Instead, balance a pillar-cluster strategy with your audience’s buyer’s journey and your business goals.

You want to select content topics that:

  1. Are on the buyer’s journey (relevant)
  2. Have search volume (bring traffic)
  3. Create authority (pillar-cluster, E-E-A-T)
  4. Position your brand as the solution (conversions)

Working with your existing content’s strengths or weaknesses to make it more helpful

Examples I’ve seen working with clients where they could make their existing content more helpful included the following:

1. Reorganizing blog articles or other web pages to make the main content easier to find for the user

This often happens when the article is written to satisfy an audience’s search intent (based on keyword research), but the content itself isn’t helpful to a reader because of one of two reasons with how it was created:

  • An SME will write an article that’s not well-organized and the reader has to piece the information together (this can be improved by consolidating the main content at the top) or
  • A content specialist and/or SEO strategist created an older article, likely based on keyword or competitor research, but they were trying to hit a certain word count or make a page seem more robust and added superfluous sections or fluffy language that gets in the way of the reader getting the answer.

I did a case study of one example where this content restructure work improved rankings.

2. Adding author and/or reviewer information — including their name with a short bio or link to a bio page — plus last modified dates

The author and reviewer signals help align with E-E-A-T, showing that the information came from an expert or someone with experience or was reviewed by someone with those credentials.

Meanwhile, the last updated date helps inform the user (as well as Google) of when the information on the page was last changed.
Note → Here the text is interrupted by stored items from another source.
-- ==== Sys2Proof/Machine/Place.lean ====
section
/-!
DEFINITION. Placement (02_execution R34, R36 to R38; 16_scheduling R266, R267, R269, R270): what a team needs, what a core has left, choosing
the cores of a crew, and placing a team afresh. Where the manual lets any be chosen, the choice is free (log entry 9, DESIGN CHOICE).
-/
namespace Sys2Proof.Machine

/-! ## Free choices -/

/-- Numbers in an order of free choice. -/
def State.freeOrder (s : State) (site : Nat) (l : List Nat) : List Nat := sortBy (fun x => Config.freeNat s.serial site x) l

/-! ## What is left (R36, R48, R274) -/

/-- The teams resident on a core. -/
def State.residentOn (s : State) (core : Nat) : List Team := s.teams.filter fun t => t.core == core && t.state == .resident

/-- The group slots of a core that groups stand in. -/
def State.slotsUsed (s : State) (core : Nat) : List Nat :=
  s.groups.filterMap fun g =>
    match g.place with
    | .resident c k => if c = core && !g.ended then some k else none
    | _ => none

/-- The free group slots of a core. -/
def State.slotsFree (s : State) (core : Nat) : List Nat :=
  (List.range Config.groupSlots).filter fun k => !(s.slotsUsed core).contains k

/-- Blocks of the register pool of a core that are taken: the budgets of its teams and the blocks of slots that no budget covers, without those of spilled
groups. -/
def State.blocksTaken (s : State) (core : Nat) : Nat :=
  ((s.residentOn core).map (·.budget)).sum + ((s.groups.filter fun g => g.core? == some core && !g.ended).map Group.loan).sum
    - ((s.groups.filter fun g => g.place == .spilled core && !g.ended).map fun g => g.alloc / 4).sum

/-- Scratchpad banks for a core that holds no team, when a team with a window of w bytes is placed there (R16). -/
def State.spadBanks (s : State) (core w : Nat) : Nat :=
  match ((s.partOfCluster (s.clusterOf core)).map (·.spk)).getD 0 with
  | 0 => max 4 (min 30 (4 * ((w + 32767) / 32768)))
  | k => k

/-- Banks of the scratchpad part of a core for the next team. -/
def State.banksFor (s : State) (core w : Nat) : Nat :=
  if s.residentOn core = [] then s.spadBanks core w else ((s.core? core).map (·.banks)).getD 0

/-- What a team needs on a core. -/
structure Need where
  lid : Nat
  feat : BitVec 32
  groups : Nat
  blocks : Nat
  window : Nat
  barriers : Nat
  /-- Lengths of the operand-buffer ranges of a saved team (R57). -/
  ranges : List Nat
  deriving DecidableEq, Repr

/-- A kernel slot of a core for a launch: its own, or a free one. -/
def CoreState.kernelSlots (c : CoreState) (lid : Nat) : List Nat :=
  let own := (List.range 4).filter fun k => c.kslots.getD k none == some lid
  if own = [] then (List.range 4).filter fun k => c.kslots.getD k none == none else own

/-- Bases for ranges, each at the first free run, none where one does not fit (R57). -/
def placeRanges : List (Nat × Nat) → List Nat → Option (List Nat)
  | _, [] => some []
  | used, n :: rest =>
    match ((List.range (Config.operandBuffer / 256)).map (256 * ·)).find? fun b =>
        decide (b + n ≤ Config.operandBuffer) && used.all fun r => decide (b + n ≤ r.1) || decide (r.1 + r.2 ≤ b) with
    | none => none
    | some b => (placeRanges ((b, n) :: used) rest).map (b :: ·)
This can be part of helpful content by providing signals of freshness.

On my website, I used to add this manually, including my name linked to my about page, when I first created the content — I usually added “created” instead of “written” because I tend to add quotes and images that I didn’t write, so to speak — as well as the date I last updated the page.
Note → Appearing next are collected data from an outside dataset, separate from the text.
-- ==== Sys2Proof/Machine/Debug.lean ====
section
/-!
DEFINITION. The DEBUG command (16_scheduling R280, R289, R290): breakpoints, halting and releasing, reading and writing halted groups, windows,
barriers, task records, slot tables and %errst.
-/
namespace Sys2Proof.Machine

/-- The body fields of a DEBUG operation (R290): bit 68 is ALLSTOP, for ARM alone. -/
def debugFields (op : Nat) : List (Nat × Nat) :=
  [(64, if op = 0 then 5 else 4), (72, 8), (80, 6), (88, 8), (96, 1), (128, 64), (192, 16), (224, 32)]

/-- A DEBUG operation starts: with BYTEAM = 0 the team selector must be 0 (R290). -/
def State.debugCommand (s : State) (queue op : Nat) (k : State → Queue → Nat → State × Nat) : Host.Outcome State Fault Refusal :=
  s.command queue (0x0B, op) (debugFields op) fun s q slot x =>
    if !x.testBit 96 && (field x 192 16 != 0 || field x 224 32 != 0) then s.completeCommand queue slot 0x80
    else
      let r := k s q x
      r.1.completeCommand queue slot r.2

/-- DEBUG ARM (R290). -/
def execDebugArm (queue : Nat) (s : State) : Host.Outcome State Fault Refusal :=
  s.debugCommand queue 0 fun s q x => (s.modCtx q.ctx fun c => { c with armed := true, allstop := x.testBit 68 }, 0)

/-- DEBUG DISARM: halted groups stay halted (R290). -/
def execDebugDisarm (queue : Nat) (s : State) : Host.Outcome State Fault Refusal :=
  s.debugCommand queue 1 fun s q _ => (s.modCtx q.ctx fun c => { c with armed := false, allstop := false }, 0)

/-- DEBUG HALT (R290). -/
def execDebugHaltCmd (queue : Nat) (s : State) : Host.Outcome State Fault Refusal :=
  s.debugCommand queue 2 fun s q _ => (s.haltAll q.ctx, 0)

/-! ## Objects (R290) -/

/-- The group at a slot of a core, for a context. -/
def State.groupAt (s : State) (ctx core slot : Nat) : Option Group :=
  s.groups.find? fun g => g.isResident && g.core == core && g.slot == slot && !g.ended && s.ctxOfGroup g == ctx

/-- An MMA word of a group is in flight: released and not yet retired (R289, R349). -/
def State.mmaInFlight (s : State) (gid : Nat) : Bool := s.ops.any fun o => o.gid == gid && o.isMma && o.parts.any Part.isDone

/-- The group that the body names, if it has halted, with its MMA words in flight retired (R289). -/
def State.haltedGroup (s : State) (ctx x : Nat) : Option Group :=
  (s.groupAt ctx (field x 72 8) (field x 80 6)).filter fun g => g.stopped && !s.mmaInFlight g.gid

/-- The team that the body names: the resident owner of the group at the slot, or the team of a launch by its number and index. -/
def State.debugTeam (s : State) (ctx x : Nat) : Option Team :=
  if x.testBit 96 then
    s.teams.find? fun t => t.index == field x 224 32 &&
      ((s.launchOf t).map fun l => l.ctx == ctx && l.num == field x 192 16).getD false
  else ((s.groupAt ctx (field x 72 8) (field x 80 6)).bind s.ownerOf).filter fun t => t.state == .resident

/-- The registers and vpc entries of a halted group: place in the buffer, bytes, value (log entry 29, DESIGN CHOICE). -/
def Group.debugItems (g : Group) : List (Nat × Nat × Nat) :=
  (List.range 64).map (fun n => (Config.debugOffset 1 0 n, 8, (g.getS n).toNat)) ++
    (List.range 32).flatMap fun l =>
      (List.range g.alloc).map (fun n => (Config.debugOffset 0 l n, 4, ((g.lane l).getV n).toNat)) ++
      (List.range 8).map (fun n => (Config.debugOffset 2 l n, 1, if (g.lane l).getP n then 1 else 0)) ++
      [(Config.debugOffset 3 l 0, 8, (g.lane l).vpc.toNat)]

/-- Bytes of a copy that have landed (R375). -/
def Op.progress (o : Op) : Nat := ((o.parts.filter fun p => !p.isStamp).map fun p => if p.isCompleted then p.len else p.len - p.unlanded.length).sum

/-- The progress of the outstanding copies of a group, for the buffer (R289, R375; log entry 29, DESIGN CHOICE). -/
def State.copyItems (s : State) (gid : Nat) : List (Nat × Nat × Nat) :=
  ((s.ops.filter fun o => o.gid == gid && o.kind.isCopy).zipIdx.map fun (o, i) => (Config.debugOffset 4 0 i, 8, o.progress))

/-- The bank commands in flight on a team's window that nothing blocks are applied, in the order of their numbers. -/
def State.bankPass (s : State) (tid : Nat) : State :=
  (sortBy (fun (o : Op) => o.id) s.ops).foldl (fun (s : State) o =>
    match o.kind with
    | .bank op fb =>
      (sortBy (fun (p : Part) => p.lane) o.parts).foldl (fun (s : State) p =>
        match s.op? o.id with
        | some o' => if s.partTeam o p.lane = tid then ((o'.part? p.lane).map fun p => s.performBank o' p op fb).getD s else s
        | none => s) s
    | _ => s) s

/-- The bank commands in flight on a team's window complete, before it is read: pass after pass, since a command may wait for a later one of another group
(R327, R337). -/
def State.settleBanks (s : State) (tid : Nat) : State := (s.ops.length + 1).repeat (fun s => s.bankPass tid) s

/-- What an item of the buffer writes into a group. -/
def Group.debugPut (m : Memory) (buf : Nat) (g : Group) : Group :=
  let g : Group := (List.range 64).foldl (fun (g : Group) n =>
    g.landS n (BitVec.ofNat 64 (m.nat (buf + Config.debugOffset 1 0 n) 8))) g
  { g with lanes := g.lanes.zipIdx.map fun ((x : Lane), l) =>
      let x : Lane := (List.range g.alloc).foldl (fun (x : Lane) n =>
        x.landV n (BitVec.ofNat 32 (m.nat (buf + Config.debugOffset 0 l n) 4))) x
      let x : Lane := (List.range 8).foldl (fun (x : Lane) n =>
        x.putP n (m.nat (buf + Config.debugOffset 2 l n) 1 % 2 == 1)) x
      { x with vpc := vpcOf (BitVec.ofNat 64 (m.nat (buf + Config.debugOffset 3 l 0) 8)) } }

/-- The word of a named barrier (R210). -/
def Barrier.word (b : Barrier) : Nat :=
  let mode := match b.mode with | .all => 0 | .fixed => 1 | .byte => 2
  (if b.broken then 2 ^ 63 else 0) + mode * 2 ^ 61 + b.exp % 2 ^ 10 * 2 ^ 48 + b.ph % 2 ^ 16 * 2 ^ 32 + b.cnt % 2 ^ 32

/-- The task record of a team (R280). -/
def State.taskRecord (s : State) (t : Team) : Nat :=
  let l := s.launchOf t
  let st := match t.state with | .waiting => 0 | .resident => 0 | .saved => 1 | .retired => 2 | .killed => 3
  t.index % 2 ^ 32 + t.crew % 2 ^ 32 * 2 ^ 32 + (l.map (·.num)).getD 0 * 2 ^ 64 + t.kslot * 2 ^ 80 + t.att * 2 ^ 82 + (if t.pub then 2 ^ 84 else 0)
    + (if (l.map (·.taskrec)).getD false then 2 ^ 85 else 0) + st * 2 ^ 86 + t.lcode * 2 ^ 88 + t.slotRec % 2 ^ 12 * 2 ^ 96 + t.core % 2 ^ 8 * 2 ^ 112
    + (l.map (·.kdesc.toNat)).getD 0 * 2 ^ 128 + (l.map (·.params.toNat)).getD 0 * 2 ^ 192

/-- The window of a team, then its full bits (R290). -/
def Team.windowBytes (t : Team) : List Byte :=
  t.spad.bytes 0 t.window ++ (List.range (t.window / 128)).map fun i =>
    BitVec.ofNat 8 ((List.range 8).map fun j => if t.full.contains (8 * i + j) then 2 ^ j else 0).sum

/-- A team has a window and barriers. -/
def Team.hasWindow (t : Team) : Bool := t.state == .resident || t.state == .saved

/-- The bytes of an object other than the registers of a group; none where it does not exist. -/
def State.debugObject (s : State) (ctx x : Nat) : Option (List Byte) :=
  let team := s.debugTeam ctx x
  match field x 88 8 with
  | 1 => (team.filter Team.hasWindow).map Team.windowBytes
  | 2 => (team.filter Team.hasWindow).map fun t => t.barriers.flatMap fun b => leBytes 8 b.word
  | 3 => team.map fun t => leBytes 64 (s.taskRecord t)
  | 4 => (s.core? (field x 72 8)).map fun c => c.table.map fun e => BitVec.ofNat 8 (e.getD 0xFF)
  | 5 => (s.ctx? ctx).map fun c => leBytes 8 c.errst.toNat
  | _ => none

/-- DEBUG READ (R290). -/
def execDebugRead (queue : Nat) (s : State) : Host.Outcome State Fault Refusal :=
  s.debugCommand queue 3 fun s q x =>
    let buf := field x 128 64
    if 5 < field x 88 8 then (s, 0x80)
    else if field x 88 8 = 0 then
      match s.haltedGroup q.ctx x with
      | none => (s, 0x83)
      | some g => ((g.debugItems ++ s.copyItems g.gid).foldl (fun (s : State) i => s.hostWrite (buf + i.1) i.2.1 i.2.2) s, 0)
    else
      let s : State := if field x 88 8 = 1 then ((s.debugTeam q.ctx x).map fun t => s.settleBanks t.tid).getD s else s
      match s.debugObject q.ctx x with
      | none => (s, 0x83)
      | some bs => ({ s with hostMem := s.hostMem.putBytes buf bs }, 0)

/-- DEBUG WRITE (R290). -/
def execDebugWrite (queue : Nat) (s : State) : Host.Outcome State Fault Refusal :=
  s.debugCommand queue 4 fun s q x =>
    match s.haltedGroup q.ctx x with
    | none => (s, 0x83)
    | some g => (s.putGroup (g.debugPut s.hostMem (field x 128 64)), 0)

/-- DEBUG CONT: every halted group goes on from its vpc entries (R290), with every result of the words before the halt written (R127). -/
def execDebugCont (queue : Nat) (s : State) : Host.Outcome State Fault Refusal :=
  s.debugCommand queue 5 fun s q _ =>
    ({ s with groups := s.groups.map fun (g : Group) =>
        if s.ctxOfGroup g = q.ctx && g.halted then { g.written with halted := false, active := false, pendingSince := s.tick } else g }, 0)

/-- DEBUG CLRERR (R283, R290). -/
def execDebugClrerr (queue : Nat) (s : State) : Host.Outcome State Fault Refusal :=
  s.debugCommand queue 6 fun s q _ => (s.modCtx q.ctx fun c => { c with errst := 0 }, 0)

end Sys2Proof.Machine
end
Here’s an example from one version of this page:

Ethan Lazuk author bio page link and last published date.

Here’s an example of this done as part of a page template on the SEJ article I linked above:

Search Engine Journal article with author byline.

You’ll notice it has one date (presumably the most recent) and includes additional information, like social shares and times it’s been read (page views).

Users also tend to like more up-to-date content, which is why freshness is important for several categories of queries — and arguably in general — but be careful not to tread into artificial freshness, which is search engine-first content tactics, and not consistent with helpful content:

“Are you changing the date of pages to make them seem fresh when the content has not substantially changed?

Are you adding a lot of new content or removing a lot of older content primarily because you believe it will help your search rankings overall by somehow making your site seem “fresh?” (No, it won’t)”

– Google Search Central, Creating helpful, reliable, people-first content, Avoid creating search engine-first content

3. Restructuring content to better satisfy search intent, as implied by search results or user feedback

Sometimes content creators will identify a target keyword to be the basis for a website page, but they make a mistake with regard to its search intent during the research phase, such as:

Not considering the search intent of the keyword but rather choosing it as a content topic based on perceived topical relevance or other metrics from 3rd-party keyword research tools, like high volume or easy difficulty.

This can lead to writing content that nobody wants to read because it has no search demand in that form. (I’ve also seen this happen with AI-generated content at scale.)

An example can be someone finding a keyword like, [used ford taurus], where the intent is clearly commercial (compare and buy).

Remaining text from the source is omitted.